ENTRIES PROVIDED START
/-- R253, R254, R255, R257, R259, R260: XCOLL of a legal parameter block and TTREADY of a legal index take the next transfer ID of
their channel and push it with the channel in bits [51:48], tagged i64, after two cycles, the push never killed; the work stands
posted under that ID, and is handed to the fabric sequencer at once where its channel has room. WAITID passes, on an ID taken by the
group's start, once that is below the channel's XDONE. -/
def Obligations.FabricPosts : Prop :=
  (∀ (h : Slot) (a : Src) (s : State) (f v : Frame) (x : Args) (k : Fetch) (held now : Bool) (chan inst : Nat) (w : Work)
      (words : List Word) (tok : Bool) (utag : Nat) (i : Instr) (b : Bool),
    let trig := copyTrig f.unit a b false false (some 2)
    s.Runs h f → f.Takes trig x k held → x.wait = false →
    let g := k.ready f.unit
    let A := x.a.value.low
    let at_ := x.b.value.low.toNat
    let c := readColl words (A.getLsbD 4)
    g.Agreed → v.postPlace chan = .ok now →
    (i = .xcoll h a ∧ b = true ∧ w = .coll c ∧ tok = c.tok ∧ utag = c.utag ∧ chan = A.toNat % 16
        ∧ inst = (if c.pers then c.round else lookupD g.t.insts c.grp 0 % 256)
        ∧ at_ % 128 = 0 ∧ at_ < 0x200000 ∧ (∀ n ∈ blocksOf at_ 128, g.ownerBit n = false)
        ∧ g.padWords at_ 16 = .ok (words, v) ∧ v.c.seq.late = [] ∧ A.toNat / 32 = 0
        ∧ collReserved words = true ∧ collLegal c = true ∧ (c.bce = true → g.armedAt c.bca = true)
        ∧ (c.pers = true → roundFollows g.t c chan = true) ∧ (c.rop ≠ 0 → etagBytes c.etag ≠ 0) ∧ c.sbuf % 16 = 0
        ∧ c.dbuf % 16 = 0 ∧ c.dpitch % 16 = 0 ∧ c.spitch % 16 = 0
        ∧ (c.pers = true → ((g.t.persOf c.grp chan).map (·.inc.length)).getD 0 < 2)
      ∨ i = .ttready h a ∧ b = false ∧ w = .fire (A.toNat % 65536) ∧ tok = false ∧ utag = 0
        ∧ chan = A.toNat / 65536 % 16 ∧ inst = 0 ∧ A.toNat / 2 ^ 20 = 0 ∧ g.t.ttb.getLsbD 63 = true
        ∧ A.toNat % 65536 < 2 ^ (g.t.ttb.toNat / 2 ^ 57 % 32)
        ∧ g.BlocksReady (g.s.firingBlocks g.t (A.toNat % 65536)) v) →
    let ch := vget v.t.chans chan Chan.start
    ∃ (p r : Frame), exec i s = .next (r.leaves { h with kill := false } trig k x held
        (.result 2 ⟨9, (BitVec.ofNat 64 (chan * 2 ^ 48 + ch.next)).setWidth 2048, 0⟩))
      ∧ p.s.posts = v.s.posts ++ [⟨v.unit, v.t.sid, v.c.id, v.t.ptn, chan, ch.next, inst, w, false, none, [], 0, [], [], none,
        ⟨false, false, false⟩, false, tok, utag⟩]
      ∧ p.t.chans = vset v.t.chans chan ⟨(ch.next + 1) % 2 ^ 48, ch.open_ ++ [ch.next]⟩
      ∧ r = if now then p.at_ (p.put.handPost v.t.sid chan ch.next) else p)
  ∧ ∀ (h : Slot) (a : Src) (s : State) (f : Frame) (x : Args) (k : Fetch) (held : Bool),
    let trig := copyTrig f.unit a true false false none
    s.Runs h f → f.Takes trig x k held → x.wait = false →
    let g := k.ready f.unit
    let c := vget g.t.chans (x.a.value.low.toNat % 16) Chan.start
    let id := x.b.value.low.toNat % 2 ^ 48
    id < (vget g.t.snap.chans (x.a.value.low.toNat % 16) Chan.start).next → id < c.doneId → exec (.waitid h a) s = .next (g.leaves h trig k x held .quiet)

/-! ### The MXE's micro-operations -/

/-- R207, R209, R371: a micro-operation whose word cannot be read ends the call with MCHK; one whose condition bit of mp K is zero does nothing, and the counter moves to the next word; a counter
that stays within the routine is the counter of the running call, and one that leaves it ends the call with UPC. -/
def Obligations.MicroConditions : Prop :=
  (∀ i, IsMicro i → ∀ (m : Micro) (s : State) (f : MxFrame), s.mxFrame = some f →
    (f.wordSound = true → m.c = true → (f.mp m.k.toNat).getLsbD m.cb.toNat = false → exec (i m) s = .next (f.move 1).marked)
    ∧ (f.wordSound = false → exec (i m) s = .next (f.fail (mxFail 5 0)).marked))
  ∧ ∀ (s : State) (f : MxFrame) (off : Int), s.mxFrame = some f →
    let n := (f.r.upc : Int) + off
    let lo : Int := f.r.entry.start
    let hi : Int := lo + f.r.entry.len
    (lo ≤ n → n < hi → f.move off = MxFrame.put { f with r := { f.r with upc := n.toNat, part := 0 } })
    ∧ (n < lo ∨ hi ≤ n → ∃ c : Ctx, (f.move off).ctx? f.c.id = some c ∧ c.mxe.run = none
      ∧ c.mxe.fin.map (·.token) = some (engineToken (64 + 7) (if f.r.call.load.isSome then 2 else 0) f.r.call.routine f.r.call.utag))

/-- R209, R210: MNOP, MSETA, MADD, MSETC, MLOOP and MJMP write their register as the table says, change no other state of the call,
and move the counter; MEND finishes the call with a token of its flags. -/
def Obligations.MicroRegisterOps : Prop :=
  ∀ (m : Micro) (s : State) (f : MxFrame), s.MicroRuns m f →
    let v := f.operand m
    let w := (f.mp m.k.toNat).toNat
    let off := (m.imm.setWidth 12).toInt
    exec (.mnop m) s = .next (f.move 1).marked
    ∧ exec (.mjmp m) s = .next (f.move off).marked
    ∧ (∀ j : Fin 8, m.j.toNat = j → ∀ (i : Instr) (x : BitVec 32),
      (i = .mseta m ∧ x.toNat = (if m.opx.getLsbD 0 then w / 2 ^ 32 else w) % 2 ^ 21
        ∨ i = .madd m ∧ x.toNat = (f.r.ma[j].toNat + ((BitVec.ofNat 16 v).signExtend 32).toNat) % 2 ^ 32) →
      exec i s = .next (MxFrame.move { f with r := { f.r with ma := f.r.ma.set j x } } 1).marked)
    ∧ (∀ j : Fin 4, m.j.toNat = j →
      exec (.msetc m) s = .next (MxFrame.move { f with r := { f.r with mc := f.r.mc.set j (BitVec.ofNat 16 v) } } 1).marked
      ∧ (2 ≤ f.r.mc[j].toNat →
        exec (.mloop m) s = .next (MxFrame.move { f with r := { f.r with mc := f.r.mc.set j (f.r.mc[j] - 1) } } off).marked)
      ∧ (f.r.mc[j].toNat < 2 →
        exec (.mloop m) s = .next (MxFrame.move { f with r := { f.r with mc := f.r.mc.set j 0 } } 1).marked))
    ∧ ∃ x : Finished, exec (.mend m) s = .next (s.setCtx { f.c with mxe := { f.c.mxe with run := none, fin := some x } }).marked
      ∧ x.serial = f.r.call.serial ∧ x.posted = false
      ∧ x.token = engineToken ((if f.r.flags.nan then 32 else 0) + (if f.r.flags.inf then 16 else 0)
          + (if f.r.flags.ovf then 8 else 0)) (if f.r.call.load.isSome then 2 else 0) f.r.call.routine f.r.call.utag

/-- R209, R210, R212, R217: a staging load begins by making its item of set S absent; when it goes on it puts the bytes at ma J into
the item, MLDA and MLDB line by line at the descriptor's pitch, MLDSW with the split V; a load that the declared descriptors do not
ask for is skipped; nothing else changes. -/
def Obligations.MicroLoads : Prop :=
  ∀ (m : Micro) (s : State) (f : MxFrame) (j : Fin 8), s.MicroRuns m f → m.j.toNat = j →
    let at_ := (f.r.ma[j]).toNat
    let d := f.mp m.k.toNat
    let pitch := d.toNat / 2 ^ 37 % 2 ^ 17
    let set (g : Staging) : MxFrame := if m.s then { f with r := { f.r with set1 := g } } else { f with r := { f.r with set0 := g } }
    let begun (g : Staging) : State := (MxFrame.put { set g with r := { (set g).r with part := 1 } }).marked
    let done (g : Staging) : State := (MxFrame.move (set g) 1).marked
    let was := if m.s then f.r.set1 else f.r.set0
    let bytes (a n : Nat) : List Byte := Memory.read s.mem (Key.pad f.c.id a) n
    let lines := (List.range 64).map fun i => bytes (at_ + i * pitch) (lineLength d)
    (f.r.part = 0 → exec (.mlda m) s = .next (begun { was with a := none }) ∧ exec (.mldb m) s = .next (begun { was with b := none })
      ∧ (descBit f.aDesc 54 = true → exec (.mldsa m) s = .next (begun { was with sa := none }))
      ∧ (descBit f.bDesc 54 = true → exec (.mldsw m) s = .next (begun { was with sw := none }))
      ∧ (f.es = true → exec (.mlde m) s = .next (begun { was with se := none }))
      ∧ (f.sparse = true → exec (.mldm m) s = .next (begun { was with sm := none })))
    ∧ (f.r.part ≠ 0 →
      ((∀ i, i < 64 → f.Reads (at_ + i * pitch) (lineLength d) 16) →
        exec (.mlda m) s = .next (done { was with a := some lines }) ∧ exec (.mldb m) s = .next (done { was with b := some lines }))
      ∧ (descBit f.aDesc 54 = true → f.Reads at_ 1024 16 → exec (.mldsa m) s = .next (done { was with sa := some (bytes at_ 1024) }))
      ∧ (descBit f.bDesc 54 = true → f.operand m ≤ 95 → f.Reads at_ 8 4 → exec (.mldsw m) s = .next (done
        { was with sw := some (BitVec.ofNat 64 (Memory.num s.mem (Key.pad f.c.id at_) 8), f.operand m) }))
      ∧ (f.es = true → f.Reads at_ 512 16 → exec (.mlde m) s = .next (done { was with se := some (bytes at_ 512) }))
      ∧ (f.sparse = true → f.Reads at_ 1024 16 → exec (.mldm m) s = .next (done { was with sm := some (bytes at_ 1024) })))
    ∧ (descBit f.aDesc 54 = false → exec (.mldsa m) s = .next (f.move 1).marked)
    ∧ (descBit f.bDesc 54 = false → exec (.mldsw m) s = .next (f.move 1).marked)
    ∧ (f.es = false → exec (.mlde m) s = .next (f.move 1).marked)
    ∧ (f.sparse = false → exec (.mldm m) s = .next (f.move 1).marked)

/-- R115, R204, R209, R210, R213, R214, R217: MSTR of staged tiles and legal metadata leaves in every element of its bank the scaled
group sums added to what stood there, in order of the groups: the four at once, or for BF16 and FP16 tiles two by two, in two
passes. MZERO zeroes its bank, MSTACC stores the bank at ma J and the pitch in the target format, and MLDACC loads a bank bit for bit,
each row by row. No other byte of memory changes; after its last pass or row the counter moves. -/
def Obligations.MicroBankOps : Prop :=
  ∀ (m : Micro) (s : State) (f : MxFrame) (j : Fin 8), s.MicroRuns m f → s.Canonical → m.j.toNat = j →
    let n := f.r.part
    let at_ (pitch : Nat) : Nat := (f.r.ma[j]).toNat + n * pitch
    let acc (b : Nat) : Nat := Key.acs f.c.id (16384 * b)
    let elem (t : State) (b i e : Nat) : Nat := Memory.num t.mem (acc b + 256 * i + 4 * e) 4
    let pad (a : Nat) : Nat := Key.pad f.c.id a
    let after (last : Bool) (g : MxFrame) : State :=
      if last then (g.move 1).marked else (MxFrame.put { g with r := { g.r with part := n + 1 } }).marked
    (∀ (da db : Word) (as bs : List (List Byte)) (x : StrideScales) (sm : List Byte),
      f.staged (f.staging m) = some (da, db, as, bs, x, sm) → as.length = 64 → bs.length = 64 → metaBroken db sm = false →
      s.bad (acc (f.bankOf m)) 16384 = false →
      let wide := decide (mxMode (descTag da) (descTag db) = some .wide)
      let groups := if wide then (if n = 0 then [0, 1] else [2, 3]) else [0, 1, 2, 3]
      ∃ g : MxFrame, exec (.mstr m) s = .next (after (decide (wide = false ∨ n ≠ 0)) g) ∧ g.r.part = n
        ∧ s.SameOutside g.s (acc (f.bankOf m)) 16384
        ∧ ∀ i e, i < 64 → e < 64 → elem g.s (f.bankOf m) i e
          = (strideElem x groups i e (elem s (f.bankOf m) i e) (groupsOf24 (lineValues (descTag da) (da.getLsbD 58) 96 (as.getD i [])))
              (groupsOf24 (columnValues db sm e (bs.getD e [])))).1 % 2 ^ 32)
    ∧ (n < 64 →
      (∃ g : MxFrame, exec (.mzero m) s = .next (after (decide (n = 63)) g) ∧ g.r.part = n
        ∧ s.SameOutside g.s (acc (f.bankOf m) + 256 * n) 256
        ∧ ∀ i, i < 256 → Memory.get g.s.mem (acc (f.bankOf m) + 256 * n + i) = 0)
      ∧ (∀ (tag pitch : Nat) (fmt : FpFmt),
        (m.opx.toNat % 32 = 31 ∧ tag = descTag (f.mp m.k.toNat) ∧ pitch = descPitch (f.mp m.k.toNat)
          ∨ m.opx.toNat % 32 ≠ 31 ∧ tag = m.opx.toNat % 32 ∧ pitch = m.imm.toNat / 65536) →
        let len := 64 * accBytes tag
        accFormat tag = some fmt → at_ pitch % 16 = 0 → at_ pitch + len ≤ 0x200000 →
        (∀ b ∈ blocksOf (at_ pitch) len, b ∈ s.ownedBlocks f.c.id) → s.bad (acc m.bk.toNat + 256 * n) 256 = false →
        ∃ g : MxFrame, exec (.mstacc m) s = .next (after (decide (n = 63)) g) ∧ g.r.part = n
          ∧ (∀ e, e < 64 → Memory.num g.s.mem (pad (at_ pitch) + accBytes tag * e) (accBytes tag)
            = (storeElem fmt (elem s m.bk.toNat n e)).1 % 2 ^ (8 * accBytes tag))
          ∧ s.SameOutside g.s (pad (at_ pitch)) len)
      ∧ let pitch := m.imm.toNat / 65536
        (f.Reads (at_ pitch) 256 16 →
        ∃ g : MxFrame, exec (.mldacc m) s = .next (after (decide (n = 63)) g) ∧ g.r.part = n
          ∧ s.SameOutside g.s (acc m.bk.toNat + 256 * n) 256
          ∧ ∀ e, e < 256 → Memory.get g.s.mem (acc m.bk.toNat + 256 * n + e) = Memory.get s.mem (pad (at_ pitch) + e)))

/-! ### The events of strands, contexts and windows -/

/-- R73, R93, R104, R148: RESULT_PUSH pushes the operations of its strand whose push cycle has ended, in the order of their cycles and
slots, but for those with K = 1 under a leaf guard, which wait for their bundle's end (notes/assumptions/62.md): the n-th last of them to
be pushed stands at place n of the result queue, what stood there before moves down, uncorrectable or not, the flags of each that is
not held are ORed into FPST, and not into what a held FPSET clears, and none is in flight any more; one that waits counts those pushed
after its turn, whose flags are not its to clear. What they disarm is disarmed at the cycle's end. Nothing else changes. -/
def Obligations.ResultsReachTheQueue : Prop :=
  ∀ (sid : Nat) (s : State) (f : Frame), s.frameOf sid = some f → f.c.duePushes.length ≤ 16 →
    let due := f.c.duePushes
    let after (y z : Flying) : Prop := (y.due < z.due ∨ y.due = z.due ∧ y.slot ≤ z.slot) ∧ y.rid ≠ z.rid
    ∃ c : Ctx, exec (.resultPush sid) s = .next (Frame.put { f with
        s := { s with late := s.late ++ (due.filterMap (·.disarm)).map fun k => .counter f.c.id (.disarm k) }
        c := c })
      ∧ c = { f.c with queue := c.queue, fpst := c.fpst, flying := c.flying, held := c.held, bad := c.bad }
      ∧ (∀ x ∈ c.flying, ∃ y ∈ f.c.flying, (y.leafed = true ∨ f.c.icyc ≤ y.due) ∧ x = { y with
          since := x.since
          clear := x.clear }
        ∧ (y.leafed = false → x = y)
        ∧ (y.leafed = true →
          (∀ l : List Flying, l.Sublist due → (∀ z ∈ l, after y z) → y.since + l.length ≤ x.since)
          ∧ ∀ i, x.clear.getLsbD i = true ↔ y.clear.getLsbD i = true ∧ ∀ z ∈ due, after y z → z.flags.getLsbD i = false))
      ∧ (∀ y ∈ f.c.flying, y.leafed = true ∨ f.c.icyc ≤ y.due → ∃ x ∈ c.flying, x = { y with
          since := x.since
          clear := x.clear })
      ∧ (∀ x ∈ due, x ∈ f.c.flying ∧ x.leafed = false ∧ x.due < f.c.icyc)
      ∧ (∀ x ∈ f.c.flying, x.leafed = false → x.due < f.c.icyc → x ∈ due)
      ∧ (∀ n, Sram.queue n ∈ c.bad ↔ due.length ≤ n ∧ (n < 16 ∨ due = []) ∧ Sram.queue (n - due.length) ∈ f.c.bad)
      ∧ (∀ x, (∀ n, x ≠ Sram.queue n) → (x ∈ c.bad ↔ x ∈ f.c.bad))
      ∧ (∃ raised : Flags, (∀ i, raised.getLsbD i = true ↔ ∃ x ∈ due, x.ready = true ∧ x.flags.getLsbD i = true)
        ∧ c.held = f.c.held.map fun x => if x.isFpset then { x with flags := x.flags ||| raised } else x)
      ∧ (∀ i j, i < j → j < due.length → ∃ x y, due[i]? = some x ∧ due[j]? = some y
        ∧ (x.due < y.due ∨ x.due = y.due ∧ x.slot ≤ y.slot))
      ∧ (∀ (i : Fin 16), (∀ x, i < due.length → due[due.length - 1 - i]? = some x →
          c.queue[i] = ⟨x.tag, if x.ready then x.bits else 0, x.ready, x.rid⟩)
        ∧ ∀ j : Fin 16, i.val = j.val + due.length → c.queue[i] = f.c.queue[j])
      ∧ (∀ i, i < 6 → (c.fpst.getLsbD i = true ↔ f.c.fpst.getLsbD i = true
        ∨ ∃ x ∈ due, x.ready = true ∧ x.flags.getLsbD i = true))
      ∧ ∀ i, 6 ≤ i → i < 64 → c.fpst.getLsbD i = f.c.fpst.getLsbD i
ENTRIES PROVIDED END
# WORK ORDER
Go to the line in the material above that contains "let c := vget" and copy exactly from there through the line that contains "MXE's micro-operations -/", stopping after it.

# EXERCISE ANSWER
    let c := vget g.t.chans (x.a.value.low.toNat % 16) Chan.start
    let id := x.b.value.low.toNat % 2 ^ 48
    id < (vget g.t.snap.chans (x.a.value.low.toNat % 16) Chan.start).next → id < c.doneId → exec (.waitid h a) s = .next (g.leaves h trig k x held .quiet)

/-! ### The MXE's micro-operations -/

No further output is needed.